▼
/-- No instruction changes what a display address beyond the four cells reads as. For an UPDATE every byte of which is
acknowledged this is 20_memory.md R49, which names only the addresses the block writes, in the receiver-side view (log 15).
For bytes and answers of any other kind it is the model's choice (log 16; for RESET log 11): R49 itself mentions command
bytes of other cells, and what the receiver does with such bytes is open (U5). -/
def Obligations.OtherAddressesUntouched : Prop :=
  ∀ (i : Instr) (s t : State), exec i s = .next t →
    ∀ a, 4 ≤ a → t.bus.rcv.cells.read a = s.bus.rcv.cells.read a

/-- CLK_OUT, DIO_OUT and WIRE are written by the driver's operations and those that run UPDATE, and by RESET, only
(10_state.md R23, R29); the trace only grows, except at RESET. -/
def Obligations.LinesWrittenByDriverOnly : Prop :=
  ∀ (i : Instr) (s t : State), exec i s = .next t → i ≠ .reset →
    s.bus.wire <+: t.bus.wire
    ∧ (drivesBus i = false → t.bus.wire = s.bus.wire ∧ t.bus.clkOut = s.bus.clkOut ∧ t.bus.dioOut = s.bus.dioOut)

/-- The invariant holds right after reset, for every FMT_INIT. ADC_DONE, the store, the reader and the position in the frame
are there by the model's choice (logs 8, 20, 21). -/
def Obligations.ResetMeetsInvariant : Prop := ∀ f : Fmt, Inv (State.resetWith f)

/-- Every step keeps the invariant: the cell store canonical and within its addresses, lines and reader as the trace left
them, FMT as set at startup, the peripheral's bits exclusive, a conversion behind Converting, the flash's fixed length.
That the store has no other address and that the receiver follows the reading of the trace are the model's (logs 11, 15, 16);
that the peripheral's bits exclude each other rests on the spec's decision D30 (log 9). -/
def Obligations.StepKeepsInvariant : Prop := ∀ s t : State, Inv s → step s = .next t → Inv t
end

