-- ==== Sys2Proof/Laws/Memory.lean ====
section
/-! SUPPORT. The laws of the display's cell store: read after write, and that a write keeps the canonical form and the
address space. -/

namespace Sys2Proof.Machine

open Sys2Proof

theorem read_write_same (m : Memory) (a : Nat) (v : Byte) : (m.write a v).read a = some v := by
  induction m with
  | nil => simp [Memory.write, Memory.read]
  | cons c rest ih =>
    obtain ⟨k, u⟩ := c
    simp only [Memory.write]
    split
    · simp [Memory.read]
    · split
      · next h => simp [Memory.read, h]
      · next h => simp [Memory.read, h, ih]

theorem read_write_other (m : Memory) {a x : Nat} (v : Byte) (h : x ≠ a) :
    (m.write a v).read x = m.read x := by
  induction m with
  | nil => simp [Memory.write, Memory.read, h]
  | cons c rest ih =>
    obtain ⟨k, u⟩ := c
    simp only [Memory.write]
    split
    · simp [Memory.read, h]
    · split
      · next hk => subst hk; simp [Memory.read, h]
      · simp [Memory.read, ih]

/-- Every address after a write was listed before or is the one written. -/
theorem write_keys {m : Memory} {a x : Nat} {v : Byte} (h : x ∈ (m.write a v).map Prod.fst) :
    x = a ∨ x ∈ m.map Prod.fst := by
  induction m with
  | nil => simp [Memory.write] at h; exact .inl h
  | cons c rest ih =>
    obtain ⟨k, u⟩ := c
    simp only [Memory.write] at h
    split at h
    · simpa using h
    · split at h
      · simp only [List.map_cons, List.mem_cons] at h ⊢; exact .inr h
      · simp only [List.map_cons, List.mem_cons] at h ⊢
        rcases h with h | h
        · exact .inr (.inl h)
        · rcases ih h with h | h
          · exact .inl h
          · exact .inr (.inr h)

theorem write_wf {m : Memory} (a : Nat) (v : Byte) (h : m.wf) : (m.write a v).wf := by
  induction m with
  | nil => simp [Memory.write, Memory.wf]
  | cons c rest ih =>
    obtain ⟨k, u⟩ := c
    simp only [Memory.wf, List.map_cons, List.pairwise_cons] at h ih ⊢
    simp only [Memory.write]
    split
    · next hk =>
      simp only [List.map_cons, List.pairwise_cons, List.mem_cons, forall_eq_or_imp]
      exact ⟨⟨hk, fun x hx => Nat.lt_trans hk (h.1 x hx)⟩, h⟩
    · split
      · simpa using h
      · next h1 h2 =>
        simp only [List.map_cons, List.pairwise_cons]
        refine ⟨fun x hx => ?_, ih h.2⟩
        rcases write_keys hx with hx | hx
        · omega
        · exact h.1 x hx

theorem write_inSpace {m : Memory} {a : Nat} (v : Byte) (ha : a < Config.width) (h : m.inSpace) :
    (m.write a v).inSpace := by
  intro c hc
  rcases write_keys (List.mem_map_of_mem (f := Prod.fst) hc) with hx | hx
  · omega
  · obtain ⟨d, hd, he⟩ := List.mem_map.mp hx
    have := h d hd
    omega

/-! ### Free contents -/

theorem scramble_wf {r : Receiver} (h : r.cells.wf) : r.scramble.cells.wf :=
  write_wf _ _ (write_wf _ _ (write_wf _ _ (write_wf _ _ h)))

theorem scramble_inSpace {r : Receiver} (h : r.cells.inSpace) : r.scramble.cells.inSpace :=
  write_inSpace _ (by decide) (write_inSpace _ (by decide)
    (write_inSpace _ (by decide) (write_inSpace _ (by decide) h)))

theorem scramble_read {r : Receiver} {a : Nat} (h : Config.width ≤ a) :
    r.scramble.cells.read a = r.cells.read a := by
  simp only [Config.width] at h
  simp only [Receiver.scramble]
  rw [read_write_other _ _ (by omega), read_write_other _ _ (by omega), read_write_other _ _ (by omega),
    read_write_other _ _ (by omega)]

@[simp] theorem scramble_reader (r : Receiver) : r.scramble.reader = r.reader := rfl
@[simp] theorem scramble_frame (r : Receiver) : r.scramble.frame = r.frame := rfl
@[simp] theorem lose_reader (r : Receiver) : r.lose.reader = r.reader := rfl
@[simp] theorem lose_frame (r : Receiver) : r.lose.frame = .unknown := rfl
@[simp] theorem lose_cells (r : Receiver) : r.lose.cells = r.scramble.cells := rfl

end Sys2Proof.Machine
end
▲
## Activity
Exactly as written, restate every line of the listing above.

## Answer space
/-- No instruction changes what a display address beyond the four cells reads as. For an UPDATE every byte of which is
acknowledged this is 20_memory.md R49, which names only the addresses the block writes, in the receiver-side view (log 15).
For bytes and answers of any other kind it is the model's choice (log 16; for RESET log 11): R49 itself mentions command
bytes of other cells, and what the receiver does with such bytes is open (U5). -/
def Obligations.OtherAddressesUntouched : Prop :=
  ∀ (i : Instr) (s t : State), exec i s = .next t →
    ∀ a, 4 ≤ a → t.bus.rcv.cells.read a = s.bus.rcv.cells.read a

/-- CLK_OUT, DIO_OUT and WIRE are written by the driver's operations and those that run UPDATE, and by RESET, only
(10_state.md R23, R29); the trace only grows, except at RESET. -/
def Obligations.LinesWrittenByDriverOnly : Prop :=
  ∀ (i : Instr) (s t : State), exec i s = .next t → i ≠ .reset →
    s.bus.wire <+: t.bus.wire
    ∧ (drivesBus i = false → t.bus.wire = s.bus.wire ∧ t.bus.clkOut = s.bus.clkOut ∧ t.bus.dioOut = s.bus.dioOut)

/-- The invariant holds right after reset, for every FMT_INIT. ADC_DONE, the store, the reader and the position in the frame
are there by the model's choice (logs 8, 20, 21). -/
def Obligations.ResetMeetsInvariant : Prop := ∀ f : Fmt, Inv (State.resetWith f)

/-- Every step keeps the invariant: the cell store canonical and within its addresses, lines and reader as the trace left
them, FMT as set at startup, the peripheral's bits exclusive, a conversion behind Converting, the flash's fixed length.
That the store has no other address and that the receiver follows the reading of the trace are the model's (logs 11, 15, 16);
that the peripheral's bits exclude each other rests on the spec's decision D30 (log 9). -/
def Obligations.StepKeepsInvariant : Prop := ∀ s t : State, Inv s → step s = .next t → Inv t
end

-- ==== Sys2Proof/Laws/Memory.lean ====
section
/-! SUPPORT. The laws of the display's cell store: read after write, and that a write keeps the canonical form and the
address space. -/

namespace Sys2Proof.Machine

open Sys2Proof

theorem read_write_same (m : Memory) (a : Nat) (v : Byte) : (m.write a v).read a = some v := by
  induction m with
  | nil => simp [Memory.write, Memory.read]
  | cons c rest ih =>
    obtain ⟨k, u⟩ := c
    simp only [Memory.write]
    split
    · simp [Memory.read]
    · split
      · next h => simp [Memory.read, h]
      · next h => simp [Memory.read, h, ih]

theorem read_write_other (m : Memory) {a x : Nat} (v : Byte) (h : x ≠ a) :
    (m.write a v).read x = m.read x := by
  induction m with
  | nil => simp [Memory.write, Memory.read, h]
  | cons c rest ih =>
    obtain ⟨k, u⟩ := c
    simp only [Memory.write]
    split
    · simp [Memory.read, h]
    · split
      · next hk => subst hk; simp [Memory.read, h]
      · simp [Memory.read, ih]

/-- Every address after a write was listed before or is the one written. -/
theorem write_keys {m : Memory} {a x : Nat} {v : Byte} (h : x ∈ (m.write a v).map Prod.fst) :
    x = a ∨ x ∈ m.map Prod.fst := by
  induction m with
  | nil => simp [Memory.write] at h; exact .inl h
  | cons c rest ih =>
    obtain ⟨k, u⟩ := c
    simp only [Memory.write] at h
    split at h
    · simpa using h
    · split at h
      · simp only [List.map_cons, List.mem_cons] at h ⊢; exact .inr h
      · simp only [List.map_cons, List.mem_cons] at h ⊢
        rcases h with h | h
        · exact .inr (.inl h)
        · rcases ih h with h | h
          · exact .inl h
          · exact .inr (.inr h)

theorem write_wf {m : Memory} (a : Nat) (v : Byte) (h : m.wf) : (m.write a v).wf := by
  induction m with
  | nil => simp [Memory.write, Memory.wf]
  | cons c rest ih =>
    obtain ⟨k, u⟩ := c
    simp only [Memory.wf, List.map_cons, List.pairwise_cons] at h ih ⊢
    simp only [Memory.write]
    split
    · next hk =>
      simp only [List.map_cons, List.pairwise_cons, List.mem_cons, forall_eq_or_imp]
      exact ⟨⟨hk, fun x hx => Nat.lt_trans hk (h.1 x hx)⟩, h⟩
    · split
      · simpa using h
      · next h1 h2 =>
        simp only [List.map_cons, List.pairwise_cons]
        refine ⟨fun x hx => ?_, ih h.2⟩
        rcases write_keys hx with hx | hx
        · omega
        · exact h.1 x hx

theorem write_inSpace {m : Memory} {a : Nat} (v : Byte) (ha : a < Config.width) (h : m.inSpace) :
    (m.write a v).inSpace := by
  intro c hc
  rcases write_keys (List.mem_map_of_mem (f := Prod.fst) hc) with hx | hx
  · omega
  · obtain ⟨d, hd, he⟩ := List.mem_map.mp hx
    have := h d hd
    omega

/-! ### Free contents -/

theorem scramble_wf {r : Receiver} (h : r.cells.wf) : r.scramble.cells.wf :=
  write_wf _ _ (write_wf _ _ (write_wf _ _ (write_wf _ _ h)))

theorem scramble_inSpace {r : Receiver} (h : r.cells.inSpace) : r.scramble.cells.inSpace :=
  write_inSpace _ (by decide) (write_inSpace _ (by decide)
    (write_inSpace _ (by decide) (write_inSpace _ (by decide) h)))

theorem scramble_read {r : Receiver} {a : Nat} (h : Config.width ≤ a) :
    r.scramble.cells.read a = r.cells.read a := by
  simp only [Config.width] at h
  simp only [Receiver.scramble]
  rw [read_write_other _ _ (by omega), read_write_other _ _ (by omega), read_write_other _ _ (by omega),
    read_write_other _ _ (by omega)]

@[simp] theorem scramble_reader (r : Receiver) : r.scramble.reader = r.reader := rfl
@[simp] theorem scramble_frame (r : Receiver) : r.scramble.frame = r.frame := rfl
@[simp] theorem lose_reader (r : Receiver) : r.lose.reader = r.reader := rfl
@[simp] theorem lose_frame (r : Receiver) : r.lose.frame = .unknown := rfl
@[simp] theorem lose_cells (r : Receiver) : r.lose.cells = r.scramble.cells := rfl

end Sys2Proof.Machine
end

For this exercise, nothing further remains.